-- Opening Marker --

-- ==== Sys2Proof/Laws/KeptJob.lean ====
section
/-! SUPPORT. What the operations of these files keep: JobOps, Errors, Posted, Trail, Boundary. -/

namespace Sys2Proof.Machine

set_option Elab.async false

variable {C : List Part} {z s : State}

theorem admitJob_kept {c : Nat} (hC : ([.dev, .mem, .store, .sem, .vreg, .tile, .job, .pwr] : List Part) ⊆ C) (h : Kept C z s)
    : Kept C z (admitJob s c) := by
  unfold admitJob
  repeat' with_reducible first
    | assumption | apply updCtx_kept | apply undefCourse_kept | apply passCourse_kept | refine forEach_kept ?_ ?_ | refine Kept.ite ?_ ?_
    | exact Part.subs hC (by decide) | fail_if_no_progress refine Kept.put ?_ | intro _

theorem retakeStep_kept {c : Nat} (hC : ([.job] : List Part) ⊆ C) (h : Kept C z s) : Kept C z (retakeStep s c) := by
  unfold retakeStep
  repeat' with_reducible first
    | assumption | apply updCtx_kept

theorem scanOne_kept {p : State × Nat} {c : Nat} (hC : ([.dev, .mem, .store, .sem, .vreg, .tile, .job, .pwr] : List Part) ⊆ C) (h : Kept C z p.1)
    : Kept C z (scanOne p c).1 := by
  unfold scanOne
  repeat' with_reducible first
    | assumption | apply admitJob_kept | apply retakeStep_kept | refine Kept.ite ?_ ?_ | exact Part.subs hC (by decide) | split | dsimp only

theorem scan_kept {l : List Nat} {p : State × Nat} (hC : ([.dev, .mem, .store, .sem, .vreg, .tile, .job, .pwr] : List Part) ⊆ C) (h : Kept C z p.1) : Kept C z (l.foldl scanOne p).1 := by
  induction l generalizing p with
  | nil => exact h
  | cons a t ih => exact ih (scanOne_kept (List.Subset.trans (by decide) hC) h)

theorem schedule_kept (hC : ([.dev, .mem, .store, .sem, .vreg, .tile, .job, .pwr] : List Part) ⊆ C) (h : Kept C z s) : Kept C z (schedule s) := by
  unfold schedule; split
  · exact scan_kept (List.Subset.trans (by decide) hC) h
  · exact h

theorem tearCore_kept {c : Nat} {b4 : Nat} (hC : ([.out, .dev, .scratch, .mem, .store, .sem, .tile, .job, .fab, .trw, .rink, .post, .host, .tel, .sec] : List Part) ⊆ C) (h : Kept C z s)
    : Kept C z (tearCore s c b4) := by
  unfold tearCore
  repeat' with_reducible first
    | assumption | apply undefSems_kept | apply floodJobLost_kept | apply stopJob_kept | apply stopDma_kept | apply releaseJob_kept
    | refine forEach_kept ?_ ?_ | exact Part.subs hC (by decide) | intro _

theorem tornDown_kept {c : Nat} (hC : ([.job, .tel] : List Part) ⊆ C) (h : Kept C z s) : Kept C z (tornDown s c) := by
  unfold tornDown
  repeat' with_reducible first
    | assumption | apply updCtx_kept | apply bump_kept | exact Part.subs hC (by decide)

theorem teardown_kept {c : Nat} {b4 : Nat} {code : Nat} {f : EvF} (hC : ([.out, .hostMem, .dev, .scratch, .mem, .store, .sem, .vreg, .tile, .job, .fab, .trw, .rink, .post, .host, .cfg, .tel, .sec, .pwr] : List Part) ⊆ C) (h : Kept C z s)
    : Kept C z (teardown s c b4 code f) := by
  unfold teardown
  repeat' with_reducible first
    | assumption | apply raiseJob_kept | apply applyIfIdle_kept | apply schedule_kept | apply tearCore_kept | apply tornDown_kept
    | refine Kept.ite ?_ ?_ | exact Part.subs hC (by decide)

theorem faultJob_kept {c : Nat} {code : Nat} {f : EvF} (hC : ([.out, .hostMem, .dev, .scratch, .mem, .store, .sem, .vreg, .tile, .job, .fab, .trw, .rink, .post, .host, .cfg, .tel, .sec, .pwr] : List Part) ⊆ C) (h : Kept C z s)
    : Kept C z (faultJob s c code f) := by
  unfold faultJob
  repeat' with_reducible first
    | assumption | apply teardown_kept

theorem guardFault_kept {c : Nat} {f : EvF} (hC : ([.out, .hostMem, .dev, .scratch, .mem, .store, .sem, .vreg, .tile, .job, .fab, .trw, .rink, .post, .host, .cfg, .tel, .sec, .pwr] : List Part) ⊆ C) (h : Kept C z s)
    : Kept C z (guardFault s c f) := by
  unfold guardFault
  repeat' with_reducible first
    | assumption | apply takeFree_kept | apply faultJob_kept

theorem descFault_kept {c : Nat} {f : EvF} (hC : ([.out, .hostMem, .dev, .scratch, .mem, .store, .sem, .vreg, .tile, .job, .fab, .trw, .rink, .post, .host, .cfg, .tel, .sec, .pwr] : List Part) ⊆ C) (h : Kept C z s)
    : Kept C z (descFault s c f) := by
  unfold descFault
  repeat' with_reducible first
    | assumption | apply faultJob_kept

theorem memFault_kept {c : Nat} {unit : Nat} {inst : Nat} {addr : Nat} (hC : ([.out, .hostMem, .dev, .scratch, .mem, .store, .sem, .vreg, .tile, .job, .fab, .trw, .rink, .post, .host, .cfg, .tel, .sec, .pwr] : List Part) ⊆ C) (h : Kept C z s)
    : Kept C z (memFault s c unit inst addr) := by
  unfold memFault
  repeat' with_reducible first
    | assumption | apply faultJob_kept

theorem remoteTimeout_kept {c : Nat} {cause : Nat} {coords : Nat} (hC : ([.out, .hostMem, .dev, .scratch, .mem, .store, .sem, .vreg, .tile, .job, .fab, .trw, .rink, .post, .host, .cfg, .tel, .sec, .pwr] : List Part) ⊆ C) (h : Kept C z s)
    : Kept C z (remoteTimeout s c cause coords) := by
  unfold remoteTimeout
  repeat' with_reducible first
    | assumption | apply faultJob_kept

theorem semSignal_kept {t : Nat} {i : Nat} {v : Nat} {src : EvF} (hC : ([.out, .hostMem, .dev, .scratch, .mem, .store, .sem, .vreg, .tile, .job, .fab, .trw, .rink, .post, .host, .cfg, .tel, .sec, .pwr] : List Part) ⊆ C) (h : Kept C z s)
    : Kept C z (semSignal s t i v src) := by
  unfold semSignal
  repeat' with_reducible first
    | assumption | apply semPut_kept | apply descFault_kept | refine Kept.ite ?_ ?_ | exact Part.subs hC (by decide) | intro _ | split

theorem logPut_kept {port : Nat} {rec : List Byte} (hC : ([.tel] : List Part) ⊆ C) (h : Kept C z s) : Kept C z (logPut s port rec) := by
  unfold logPut
  repeat' with_reducible first
    | assumption | refine Kept.ite ?_ ?_ | fail_if_no_progress refine Kept.put ?_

-- Closing Marker --

• _WORK TO BE COMPLETED_
Show me every line of the entries above that holds "intro".

• _WRITTEN SOLUTION_
    | exact Part.subs hC (by decide) | fail_if_no_progress refine Kept.put ?_ | intro _
    | refine forEach_kept ?_ ?_ | exact Part.subs hC (by decide) | intro _
    | assumption | apply semPut_kept | apply descFault_kept | refine Kept.ite ?_ ?_ | exact Part.subs hC (by decide) | intro _ | split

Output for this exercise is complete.